Hi Jason,
Just run off the original tests with this patch (eventpoll.c from
4.5-rc2 + patch bellow). Got the same good results, no regression.
$ time ./bankcl
Account balance is: 1359856158.04 USD
Account balance is: 1359856158.04 USD
Account balance is: 1359856158.04 USD
Account balance is: 1359856158.04 USD
Account balance is: 1359856158.04 USD
Account balance is: 1359856158.04 USD
Account balance is: 1359856158.04 USD
Account balance is: 1359856158.04 USD
Account balance is: 1359856158.04 USD
Account balance is: 101528948.40 USD
real 0m41.826s
user 0m29.513s
sys 0m6.490s
Test case:
https://mvitolin.wordpress.com/2015/12/05/endurox-testing-epollexclusive-flag/
PS,
Original cases 0m24.953s vs 0m41.826s now probably is related with my pc
setup. As I just now re-run test with original patch, got the same ~41
sec.
So I am fine with this patch!
Thanks,
Madars
Jason Baron @ 2016-02-04 17:39 rakstīja:
In the current implementation of the EPOLLEXCLUSIVE flag (added for
4.5-rc1),
if epoll waiters create different POLL* sets and register them as
exclusive
against the same target fd, the current implementation will stop waking
any
further waiters once it finds the first idle waiter. This means that
waiters
could miss wakeups in certain cases.
For example, when we wake up a pipe for reading we do:
wake_up_interruptible_sync_poll(&pipe->wait, POLLIN | POLLRDNORM);
So if one epoll set or epfd is added to pipe p with POLLIN and a second
set
epfd2 is added to pipe p with POLLRDNORM, only epfd may receive the
wakeup
since the current implementation will stop after it finds any
intersection
of events with a waiter that is blocked in epoll_wait().

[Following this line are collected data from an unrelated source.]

/-- The instructions of the CMD words, the classes of WRITE_REG left as `decodeWrite` gives them (R86, R89). -/
theorem decodeCmd_cases {p : Params} {w : BitVec 16} {bus : BitVec 26} {T : Nat} {a2 : Addr} {i : Instr}
    (h : decodeCmd p w bus T a2 = .ok i) :
    i ∈ [.reset, .advance, .currentOutput, .consume] ∨ (∃ idx v, i = decodeWrite idx v) ∨
    i = .noteElapsed (cycleOperand p T) ∨ i = .busIterate (busOfWord bus) (cycleOperand p T) a2 ∨
    i = .blockReset (cycleOperand p T) ∨ ∃ low, i = .reservedOp low := by
  unfold decodeCmd at h
  split at h
  case h_2 =>
    cases h
    exact .inr (.inl ⟨_, _, rfl⟩)
  case h_9 =>
    cases h
    simp
  all_goals simp [decodeUnused_eq_ok h]

/-- The classes of register writes (R86). -/
theorem decodeWrite_cases (idx : BitVec 4) (v : Byte) :
    decodeWrite idx v = .writeReg8 v ∨ decodeWrite idx v = .writeStimer v ∨
    (10 ≤ idx.toNat ∧ decodeWrite idx v = .writePlain idx v) ∨
    ∃ c, decodeWrite idx v = .writeCtl c v ∨ decodeWrite idx v = .writeDiv c v := by
  unfold decodeWrite
  split
  · next h3 =>
    split
    · exact .inl rfl
    · next h8 =>
      split
      · exact .inr (.inl rfl)
      · next h9 =>
        refine .inr (.inr (.inl ⟨?_, rfl⟩))
        revert idx
        decide
  · split
    · exact .inr (.inr (.inr ⟨_, .inl rfl⟩))
    · exact .inr (.inr (.inr ⟨_, .inr rfl⟩))

theorem cycleFits_cycleOperand (p : Params) (T : Nat) : cycleFits p (cycleOperand p T) = true :=
  decide_eq_true (Nat.mod_lt T (Nat.two_pow_pos _))

theorem decodeWrite_wellFormed (p : Params) (idx : BitVec 4) (v : Byte) : WellFormed p (decodeWrite idx v) = true := by
  rcases decodeWrite_cases idx v with h | h | ⟨hidx, h⟩ | ⟨c, h | h⟩ <;> rw [h]
  case inr.inr.inl => exact decide_eq_true hidx
  all_goals rfl

theorem decodeCmd_wellFormed {p : Params} {w : BitVec 16} {bus : BitVec 26} {T : Nat} {a2 : Addr} {i : Instr}
    (h : decodeCmd p w bus T a2 = .ok i) : WellFormed p i = true := by
  rcases decodeCmd_cases h with hi | ⟨idx, v, rfl⟩ | rfl | rfl | rfl | ⟨low, rfl⟩
  · fin_cases hi <;> rfl
  · exact decodeWrite_wellFormed p idx v
  · exact cycleFits_cycleOperand p T
  · exact cycleFits_cycleOperand p T
  · exact cycleFits_cycleOperand p T
  · rfl

theorem decodeBus_wellFormed (p : Params) (b : BusSample) (T : Nat) (a2 : Addr) :
    WellFormed p (decodeBus p b (cycleOperand p T) a2) = true := by
  have hT := cycleFits_cycleOperand p T
  unfold decodeBus
  split <;> simp [WellFormed, *]

theorem decodeTick_wellFormed (p : Params) (w : BitVec 4) : WellFormed p (decodeTick w) = true := by
  unfold decodeTick
  split
  case h_10 =>
    simp only [imp_false] at *
    exact decide_eq_true (by omega)
  all_goals rfl

theorem decodeNoise_wellFormed (p : Params) (w : BitVec 2) : WellFormed p (decodeNoise w) = true := by
  unfold decodeNoise
  split <;> rfl

/-- What the decoder gives is in the operand ranges of the encodings; for a WRITE_PLAIN this keeps its index off the divisor
registers (R21, R86). -/
theorem decode_wellFormed {p : Params} {x : Input} {i : Instr} (h : decode p x = .ok i) : WellFormed p i = true := by
  cases x with
  | cmd => exact decodeCmd_wellFormed h
  | bus =>
    cases h
    exact decodeBus_wellFormed ..
  | tick =>
    cases h
    exact decodeTick_wellFormed ..
  | noise =>
    cases h
    exact decodeNoise_wellFormed ..
  | timer | mix | reload =>
    cases h
    rfl

/-! ### The invariant: the parts of the state that move -/

/-- An index with bit 3 or bit 0 set names no divisor register (R21). -/
theorem ne_divisor_index {idx : BitVec 4} (h : (idx.getLsbD 3 || idx.getLsbD 0) = true) (c : Chan) :
    idx.toNat ≠ 2 * c.val := by
  revert idx c
  decide

theorem ctlIndex_ne_divisor_index (c d : Chan) : (ctlIndex c).toNat ≠ 2 * d.val := by
  revert c d
  decide

theorem divIndex_toNat (c : Chan) : (divIndex c).toNat = 2 * c.val := by
  revert c
  decide

/-- A generator that feeds its top bit back does not reach the all-zero state (R105): without the top bit the state shifts,
and with it alone the feedback is 1. -/
theorem lfsrStep_ne_zero {n b : Nat} {v : BitVec (n + 1)} (hb : b < n) (hv : v ≠ 0) : lfsrStep n b v ≠ 0 := by
  intro h
  have hbit : ∀ i, (lfsrStep n b v).getLsbD i = false := by simp [h]
  have hlow : ∀ i < n, v.getLsbD i = false := by
    intro i hi
    change v[i] = false
    simpa [lfsrStep, hi] using hbit (i + 1)
  have htop : v.getLsbD n = false := by
    simpa [lfsrStep, hlow b hb] using hbit 0
  refine hv (BitVec.eq_of_getLsbD_eq fun i hi => ?_)
  rcases Nat.lt_succ_iff_lt_or_eq.mp hi with hi | rfl
  · simpa using hlow i hi
  · simpa using htop

@[simp] theorem timerChannel_divisor (u : TimerUnderflow) (mute : Bool) (x : Channel) :
    (timerChannel u mute x).divisor = x.divisor := by
  unfold timerChannel forceHigh reloadAtZero
  split
  · rfl
  · split <;> rfl

theorem tickTimer_step_le (c : Chan) (s : State) : (tickTimer c s).step.toNat ≤ 8 := by
  rw [tickTimer_step]
  revert c
  decide

theorem tickMix_step_le {c : Chan} (hc : c.val ≤ 2) (s : State) : (tickMix c s).step.toNat ≤ 8 := by
  rw [tickMix_step]
  revert c
  decide

/-! ### The invariant: each operation keeps it -/

theorem mixStep_eq (c : Chan) (s : State) :
    mixStep c s = { s with acc := (mixStep c s).acc, fresh := (mixStep c s).fresh } := by
  ext1 <;> simp

theorem finalize_eq (s : State) :
    finalize s = { s with sample := (finalize s).sample, fresh := (finalize s).fresh } := by
  ext1 <;> simp

theorem noteElapsed_eq (t : Nat) (s : State) :
    noteElapsed t s = { s with debt := (noteElapsed t s).debt, lastSampled := (noteElapsed t s).lastSampled } := by
  ext1 <;> simp

theorem consumeOne_eq (s : State) : consumeOne s = { s with debt := s.debt - 1 } := by
  unfold consumeOne debtOwed
  split
  · rfl
  · next h =>
    have hd : s.debt - 1 = s.debt := by simp at h; omega
    rw [hd]

namespace BlockInv

variable {s t : State}

theorem returning (hs : BlockInv s) (r : Result) : BlockInv (s.returning r) := { hs with }

theorem emit (hs : BlockInv s) (e : Event) : BlockInv (s.emit e) := { hs with }

theorem setStep (hs : BlockInv s) {n : BitVec 4} (hn : n.toNat ≤ 8) : BlockInv { s with step := n } :=
  { hs with tick := hn }

theorem setDriving (hs : BlockInv s) (d : Bool) : BlockInv (s.setDriving d) := { hs with }

theorem engineReset (hs : BlockInv s) : BlockInv (engineReset s) :=
  { hs with
    divisors := by simp [Machine.engineReset]
    lfsr4 := (by decide : (0xF : BitVec 4) ≠ 0)
    lfsr5 := (by decide : (0x1F : BitVec 5) ≠ 0)
    lfsr9 := (by decide : (0x1FF : BitVec 9) ≠ 0)
    lfsr17 := (by decide : (0x1FFFF : BitVec 17) ≠ 0)
    tick := Nat.zero_le 8 }

theorem blockReset (hs : BlockInv s) (c0 : Nat) : BlockInv (blockReset c0 s) :=
  { hs.engineReset with
    debtBound := Nat.zero_le _
    phase := Nat.mod_lt _ (Nat.two_pow_pos _) }

theorem setReg (hs : BlockInv s) {idx : BitVec 4} (hidx : ∀ c : Chan, idx.toNat ≠ 2 * c.val) (v : Byte) :
    BlockInv (s.setReg idx v) :=
  { hs with
    divisors := fun c => by
      simpa [Vector.getElem_set_ne (h := hidx c)] using hs.divisors c }

theorem writeDiv (hs : BlockInv s) (c : Chan) (v : Byte) : BlockInv (writeDiv c v s) :=
  { hs with
    divisors := fun d => by
      have hd := hs.divisors d
      by_cases h : c = d
      · simp [Machine.writeDiv, setDivisor, divIndex_toNat, h]
      · have hval : c.val ≠ d.val := fun he => h (Fin.ext he)
        simpa [Machine.writeDiv, setDivisor, divIndex_toNat, Vector.getElem_set, hval] using hd }

theorem stimerReload (hs : BlockInv s) : BlockInv (stimerReload s) :=
  { hs with
    divisors := fun c => by
      refine .trans ?_ (hs.divisors c)
      fin_cases c <;> rfl }

theorem writeRegister (hs : BlockInv s) (idx : BitVec 4) (v : Byte) : BlockInv (writeRegister idx v s) := by
  unfold Machine.writeRegister
  split
  · exact (hs.setReg (ne_divisor_index rfl) v).stimerReload
  · split
    · next h3 => exact hs.setReg (ne_divisor_index (by simp [h3])) v
    · split
      · next h0 => exact hs.setReg (ne_divisor_index (by simp [h0])) v
      · exact hs.writeDiv _ v

theorem stepLfsr4 (hs : BlockInv s) : BlockInv (stepLfsr4 s) :=
  { hs with lfsr4 := lfsrStep_ne_zero (by decide) hs.lfsr4 }

theorem stepLfsr5 (hs : BlockInv s) : BlockInv (stepLfsr5 s) :=
  { hs with lfsr5 := lfsrStep_ne_zero (by decide) hs.lfsr5 }

theorem stepLfsr9 (hs : BlockInv s) : BlockInv (stepLfsr9 s) :=
  { hs with lfsr9 := lfsrStep_ne_zero (by decide) hs.lfsr9 }

theorem stepLfsr17 (hs : BlockInv s) : BlockInv (stepLfsr17 s) :=
  { hs with lfsr17 := lfsrStep_ne_zero (by decide) hs.lfsr17 }

theorem timerStep (hs : BlockInv s) (c : Chan) : BlockInv (timerStep c s) :=
  { hs with
    divisors := fun d => by
      rw [timerStep_regs, ← hs.divisors d]
      by_cases h : c = d
      · simp [Machine.timerStep, h]
      · have hval : c.val ≠ d.val := fun he => h (Fin.ext he)
        simp [Machine.timerStep, hval] }

theorem mixStep (hs : BlockInv s) (c : Chan) : BlockInv (mixStep c s) := by
  rw [mixStep_eq]
  exact { hs with }

theorem finalize (hs : BlockInv s) : BlockInv (finalize s) := by
  rw [finalize_eq]
  exact { hs with }

theorem tickZero (hs : BlockInv s) : BlockInv (tickZero s) :=
  { hs.stepLfsr4.stepLfsr5.stepLfsr9.stepLfsr17 with tick := by simp }

theorem tickTimer (hs : BlockInv s) (c : Chan) : BlockInv (tickTimer c s) :=
  (hs.timerStep c).setStep (tickTimer_step_le c s)

theorem tickMix (hs : BlockInv s) {c : Chan} (hc : c.val ≤ 2) : BlockInv (tickMix c s) :=
  (hs.mixStep c).setStep (tickMix_step_le hc s)

theorem tickFinal (hs : BlockInv s) : BlockInv (tickFinal s) :=
  (hs.mixStep 3).finalize.setStep (by decide)

theorem advanceOneStep (hs : BlockInv s) : BlockInv (advanceOneStep s).1 := by
  rcases advanceOneStep_cases s hs.tick with ⟨-, h⟩ | ⟨c, -, h⟩ | ⟨c, hc, -, h⟩ | ⟨-, h⟩ <;> rw [h]
  · exact hs.tickZero
  · exact hs.tickTimer c
  · exact hs.tickMix hc
  · exact hs.tickFinal

theorem noteElapsed (hs : BlockInv s) (T : Nat) : BlockInv (noteElapsed T s) := by
  have hdebt := noteElapsed_debt_le T s hs.debtBound
  have hphase := noteElapsed_phase T s hs.phase
  rw [noteElapsed_eq]
  exact { hs with debtBound := hdebt, phase := hphase }

theorem account (hs : BlockInv s) (ps : List AccountPolicy) (T : Nat) : BlockInv (account ps T s) := by
  rcases account_cases ps T s with ⟨-, h⟩ | ⟨-, h⟩ <;> rw [h]
  · exact hs.noteElapsed T
  · exact hs

theorem consumeOne (hs : BlockInv s) : BlockInv (consumeOne s) := by
  rw [consumeOne_eq]
  exact { hs with debtBound := (Nat.sub_le ..).trans hs.debtBound }

theorem markFault (hs : BlockInv s) (f : Fault) : BlockInv (s.markFault f) :=
  { hs with
    faultsOnce := by
      unfold State.markFault
      dsimp only
      split
      · exact hs.faultsOnce
      · next hf => exact hs.faultsOnce.append (List.nodup_singleton f) (by simpa using hf) }

theorem markHostWrite (hs : BlockInv s) (b : BusSample) : BlockInv (markHostWrite b s) := by
  unfold Machine.markHostWrite
  split
  · exact hs.markFault _
  · exact hs

theorem romPath (hs : BlockInv s) (b : BusSample) (T : Nat) : BlockInv (romPath b T s) :=
  (((hs.markHostWrite b).setDriving true).emit _).account _ T

theorem enterLow (hs : BlockInv s) (T : Nat) : BlockInv (enterLow T s) := by
  have hrelease : BlockInv (release s) := by
    rw [release_eq]
    exact { hs with }
  exact hrelease.account _ T

theorem lowAccount (hs : BlockInv s) (T : Nat) : BlockInv (lowAccount T s) := (hs.enterLow T).account _ T

theorem paySynthesis (hs : BlockInv s) : BlockInv (paySynthesis s) := by
  have hadvanced := hs.consumeOne.advanceOneStep
  unfold Machine.paySynthesis
  split
  · dsimp only
    split
    · exact hadvanced.emit _
    · exact hadvanced
  · exact hs

theorem busEffect (hs : BlockInv s) {b : BusSample} {T : Nat} (h : BusEffect b T s t) : BlockInv t := by
  cases h with
  | discarded => exact hs.returning _
  | rom => exact (hs.romPath b T).returning _
  | dma => exact (hs.enterLow T).returning _
  | active => exact (hs.lowAccount T).paySynthesis.returning _
  | sniffed => exact ((hs.lowAccount T).writeRegister _ _).paySynthesis.returning _

/-- Every instruction of the encodings keeps the invariant. -/
theorem exec (hs : BlockInv s) {p : Params} {i : Instr} (hi : WellFormed p i = true) (h : exec i s = .next t) :
    BlockInv t := by
  cases i with
  | busIterate b T a2 | busRom b T a2 | busRegWrite b T a2 | busLowActive b T a2 | busLowDma b T a2 =>
    exact hs.busEffect (BusEffect.of_exec b T a2 (by simp) h)
  | reservedOp | tickReserved => cases h
  | advance =>
    obtain rfl := execAdvance_next h
    exact hs.advanceOneStep.returning _
  | reset => cases h; exact hs.engineReset.returning _
  | writeDiv c v => cases h; exact (hs.writeDiv c v).returning _
  | writeCtl c v => cases h; exact (hs.setReg (ctlIndex_ne_divisor_index c) v).returning _
  | writeReg8 v => cases h; exact (hs.setReg (by decide) v).returning _
  | writeStimer v => cases h; exact (hs.setReg (by decide) v).stimerReload.returning _
  | writePlain idx v =>
    have hidx : 10 ≤ idx.toNat := of_decide_eq_true hi
    cases h; exact (hs.setReg (fun c => by omega) v).returning _
  | currentOutput => cases h; exact hs.returning _
  | noteElapsed T => cases h; exact (hs.noteElapsed T).returning _
  | consume => cases h; exact hs.consumeOne.returning _
  | blockReset c0 => cases h; exact (hs.blockReset c0).returning _
  | tickStep0 => cases h; exact hs.tickZero.returning _
  | tickTimer0 | tickTimer1 | tickTimer2 | tickTimer3 => cases h; exact (hs.tickTimer _).returning _
  | tickMix0 | tickMix1 | tickMix2 => cases h; exact (hs.tickMix (by decide)).returning _
  | tickMix3Final => cases h; exact hs.tickFinal.returning _
  | lfsr4Step => cases h; exact hs.stepLfsr4.returning _
  | lfsr5Step => cases h; exact hs.stepLfsr5.returning _
  | lfsr9Step => cases h; exact hs.stepLfsr9.returning _
  | lfsr17Step => cases h; exact hs.stepLfsr17.returning _
  | timerStep c => cases h; exact (hs.timerStep c).returning _
  | mixStep c => cases h; exact (hs.mixStep c).returning _
  | stimerReload => cases h; exact hs.stimerReload.returning _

We could potentially address this by requiring all epoll waiters that
are
added to p be required to pass the same set of POLL* events. IE the
first
EPOLL_CTL_ADD that passes EPOLLEXCLUSIVE establishes the set POLL*
flags to
be used by any other epfds that are added as EPOLLEXCLUSIVE. However, I
think
it might be somewhat confusing interface as we would have to reference
count
the number of users for that set, and so userspace would have to keep
track
of that count, or we would need a more involved interface. It also adds
some
shared state that we'd have store somewhere. I don't think anybody will
want
to bloat __wait_queue_head for this.
I think what we could do instead, is to simply restrict EPOLLEXCLUSIVE
such
that it can only be specified with EPOLLIN and/or EPOLLOUT. So that way
if
the wakeup includes 'POLLIN' and not 'POLLOUT', we can stop once we hit
the
first idle waiter that specifies the EPOLLIN bit, since any remaining
waiters
that only have 'POLLOUT' set wouldn't need to be woken. Likewise, we
can do
the same thing if 'POLLOUT' is in the wakeup bit set and not 'POLLIN'.
If both
'POLLOUT' and 'POLLIN' are set in the wake bit set (there is at least
one
example of this I saw in fs/pipe.c), then we just wake the entire
exclusive
list. Having both 'POLLOUT' and 'POLLIN' both set should not be on any
performance critical path, so I think that's ok (in fs/pipe.c its in
pipe_release()). We also continue to include EPOLLERR and EPOLLHUP by
default
in any exclusive set. Thus, the user can specify EPOLLERR and/or
EPOLLHUP but
is not required to do so.
Since epoll waiters may be interested in other events as well besides
EPOLLIN,
EPOLLOUT, EPOLLERR and EPOLLHUP, these can still be added by doing a
'dup' call
on the target fd and adding that as one normally would with
EPOLL_CTL_ADD. Since
I think that the POLLIN and POLLOUT events are what we are interest in
balancing,
I think that the 'dup' thing could perhaps be added to only one of the
waiter
threads. However, I think that EPOLLIN, EPOLLOUT, EPOLLERR and EPOLLHUP
should
be sufficient for the majority of use-cases.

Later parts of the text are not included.